All lines in the records that carry the string "instruction" are to be shown.

(TASK INPUTS Opens)

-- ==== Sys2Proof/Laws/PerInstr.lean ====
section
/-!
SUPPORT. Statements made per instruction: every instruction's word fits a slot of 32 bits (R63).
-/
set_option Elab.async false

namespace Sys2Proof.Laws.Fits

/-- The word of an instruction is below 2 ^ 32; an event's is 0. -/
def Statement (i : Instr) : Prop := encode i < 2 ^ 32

(TASK INPUTS Closes)

:: EXERCISE RESULT ::
SUPPORT. Statements made per instruction: every instruction's word fits a slot of 32 bits (R63).
/-- The word of an instruction is below 2 ^ 32; an event's is 0. -/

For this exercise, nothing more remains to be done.